In healthcare emergencies, for example, accessing the right data at the right time regardless of authorization could be the difference between life and death. HTTPA would allow users to see exactly how healthcare data was used by medical professionals in such situations, as well as set data usage restrictions beforehand.

Seneviratne said she built the prototype for the Electronic Healthcare Records (EHR) system because of concerns about privacy and patients' right to information. Data transaction logs were stored across 300 servers on PlanetWeb, ensuring that if some servers crashed, data would still be accessible. Multi-server storage also provided a way of determining if data has been tampered with or deleted. If some logs differed from the vast majority of others, it would be a huge red flag.

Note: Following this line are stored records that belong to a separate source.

-- ==== Sys2Proof/Certificates/Slice0/Obligations.lean ====
section
/-!
DEFINITION. The obligations: what the model owes the spec, for the provers. The tables and conditions that they are stated in are in
Sys2Proof/Safety.lean.
-/
open Sys2Proof Sys2Proof.Machine

/-- Decoding the word of a well-formed instruction gives the instruction back, whatever its operands are. -/
def Obligations.EncodingRoundTrip : Prop :=
  ∀ (i : Instr) (w : IWord), i.wellFormed = true → encode i = some w → decode w = .ok i

/-- A word of the Xebin opcodes that decodes has no other reading: it is the encoding of the instruction it decodes to, which is
well-formed. So no bit of such a word is ignored. -/
def Obligations.XebinWordHasOneReading : Prop :=
  ∀ (i : Instr) (w : IWord), Claim.isXebinWord w → decode w = .ok i → i.wellFormed = true ∧ encode i = some w

/-- Words that the spec prints beside their assembly (spec/15 to spec/18) decode to what they stand for. -/
def Obligations.PrintedWordsDecode : Prop :=
  decode 0x008A23FB = .ok (.acq .gang .excl 20 7) ∧
  decode 0x0920087B = .ok (.mma 2 2 2 0 16) ∧
  decode 0x6046042B = .ok (.vfcvt 0 4 .e4m3 .rne 8) ∧
  decode 0x806024F3 = .ok (.csrAccess .rs false 0x806 9 0) ∧
  decode 0x060E702B = .ok (.vsetvli 0x060 28 0)

/-- A turn of a hart executes the instruction that the fetched word decodes to. A turn that is no hart's performs its event, which takes its
meaning, or changes the state as a request of the host, an eviction, a drain or the passing of time does. -/
def Obligations.StepRunsTheDecodedInstruction : Prop :=
  (
    ∀ (s s1 : State) (h : Nat) (rest : List Turn) (w : IWord),
      s.agenda = .hart h :: rest → Claim.ready (Claim.turnOf s h rest) h → fetch (Claim.turnOf s h rest) = .ok (s1, w) →
      (∀ i, decode w = .ok i → step s = mapNext (stepOver h) (exec i s1)) ∧
      (∀ e, decode w = .error e → step s = mapNext (stepOver h) (exec (.illegalInstruction w) s1)) ∧
      (∀ t, (hartOf t h).stepping = false → stepOver h t = t)) ∧
  (
    ∀ (s : State) (rest : List Turn),
      (∀ i, s.agenda = .event i :: rest → encode i = none → (∀ w, i ≠ .illegalInstruction w) → step s = exec i { s with agenda := rest }) ∧
      (∀ r, s.agenda = .host r :: rest → step s = .next (hostArrive { s with agenda := rest } r)) ∧
      (∀ core line, s.agenda = .evictLine core line :: rest →
        step s = .next (flushLines { s with agenda := rest } core fun l _ => l == line)) ∧
      (∀ h, s.agenda = .drainWc h :: rest → step s = .next (drainWc { s with agenda := rest } h)) ∧
      (∀ us, s.agenda = .tick us :: rest → ∃ t, step s = .next t ∧ t.us = s.us + us ∧ t.agenda = rest ∧ Claim.sameBytes s t))

/-- In M-mode a hart fetches the four bytes at its pc, lowest first, where its instruction cache holds no copy of the line and no byte is
poisoned; a pc that is no multiple of 4 raises cause 0 in any mode. That an M-mode address is physical is the model's (log entry 3). -/
def Obligations.FetchReadsTheWord : Prop :=
  ∀ (s : State),
    ((me s).pc.toNat % 4 ≠ 0 → fetch s = .error (.trap s 0 (me s).pc)) ∧
    ((me s).pc.toNat % 4 = 0 → (me s).priv = .m → (me s).pc.toNat < hbmEnd →
      (coreOf s (myCore s)).icache.find? (iHit (hartCtx s s.cur) ((me s).pc.toNat / 64)) = none →
      (∀ a, (me s).pc.toNat ≤ a → a < (me s).pc.toNat + 4 → poisonedAt s a = false) →
      keyId s 8192 = 0 →
      ∃ w : IWord, fetch s = .ok (s, w) ∧
        ∀ k < 4, BitVec.ofNat 8 (w.toNat / 256 ^ k) = rawByte s ((me s).pc.toNat + k))

/-- The frame of the instructions that act on registers alone: whatever they do, raise or wait for, no byte of memory, of tile memory or
of an SDM changes. -/
def Obligations.RegisterInstructionsLeaveMemory : Prop :=
  ∀ (i : Instr) (s t : State), Claim.registerOnly i = true → exec i s = .next t → Claim.sameBytes s t

/-- The machine right after power-on. What the spec gives no reset value is the model's choice: registers (log entry 1), memory (4), and the
launch queues' registers, whose queues are so disabled (6). -/
def Obligations.ResetState : Prop :=
  (∀ k, keyId State.reset k = 0) ∧ (∀ h, (hartOf State.reset h).run = .idle) ∧ (∀ c, (coreOf State.reset c).gang = none) ∧
  (∀ t n, bitOf (pwinWord State.reset t n 0) 0 = false) ∧ (∀ e, bitOf (hatWord State.reset e 0) 0 = false) ∧
  (∀ q, lqEn State.reset q = false) ∧ (∀ seat, seatState State.reset seat = 0) ∧
  readReg State.reset 0x1000 = 0 ∧ readReg State.reset 0 = 0x524D ∧ readReg State.reset 8 = 0x9100 ∧
  State.reset.io.linkUp = false ∧ State.reset.io.released = false ∧ State.reset.memOk ∧ ∀ pa, rawByte State.reset pa = 0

"By enabling HTTPA to give a transparent view of the usages of their sensitive data, patients will have more trust, while allowing 'break glass' scenarios for the hospital personnel using the EHR," she said. "Since HTTPA has been demonstrated to work in this domain, we believe the healthcare industry will (hopefully) be the first to have a real software implementation."

"If access to creative content is completely sealed off, a generative culture that results in even more creative things would not thrive."

Healtcare isn't the only industry that could find HTTPA useful. In the world of intellectual property, restricted access to creative content can also be a problem.

"If access to creative content is completely sealed off, a generative culture that results in even more creative things would not thrive," Seneviratne said. "So, at a conceptual level, HTTPA provides usage restriction communication, logging of data transactions and auditing that can detect any misuses after the fact."

Seneviratne added that HTTPA can supplement access control mechanisms. It can also provide guidelines to data creators as far as how they might think about attaching usage restrictions based, as Seneviratne said, on historical usage patterns. 

HTTPA would be voluntary, though Seneviratne and her fellow researchers hope the protocol is widely adopted. But, it's really up to software developers to stick to HTTPA's specifications when designing their systems. 

"HTTPA is an end-to-end architecture, so changes should happen at both the client and the server level," she said. "We are working on making it easier for websites to adopt this easily."

For this to happen, Seneviratne said that the Provenance Tracking Network will have to grow to handle increasing amounts of data usage traffic.

"We are hoping that this network will grow over time with the support of the community," she said. "Once all these pieces align, any website should be able to use HTTPA without any problem."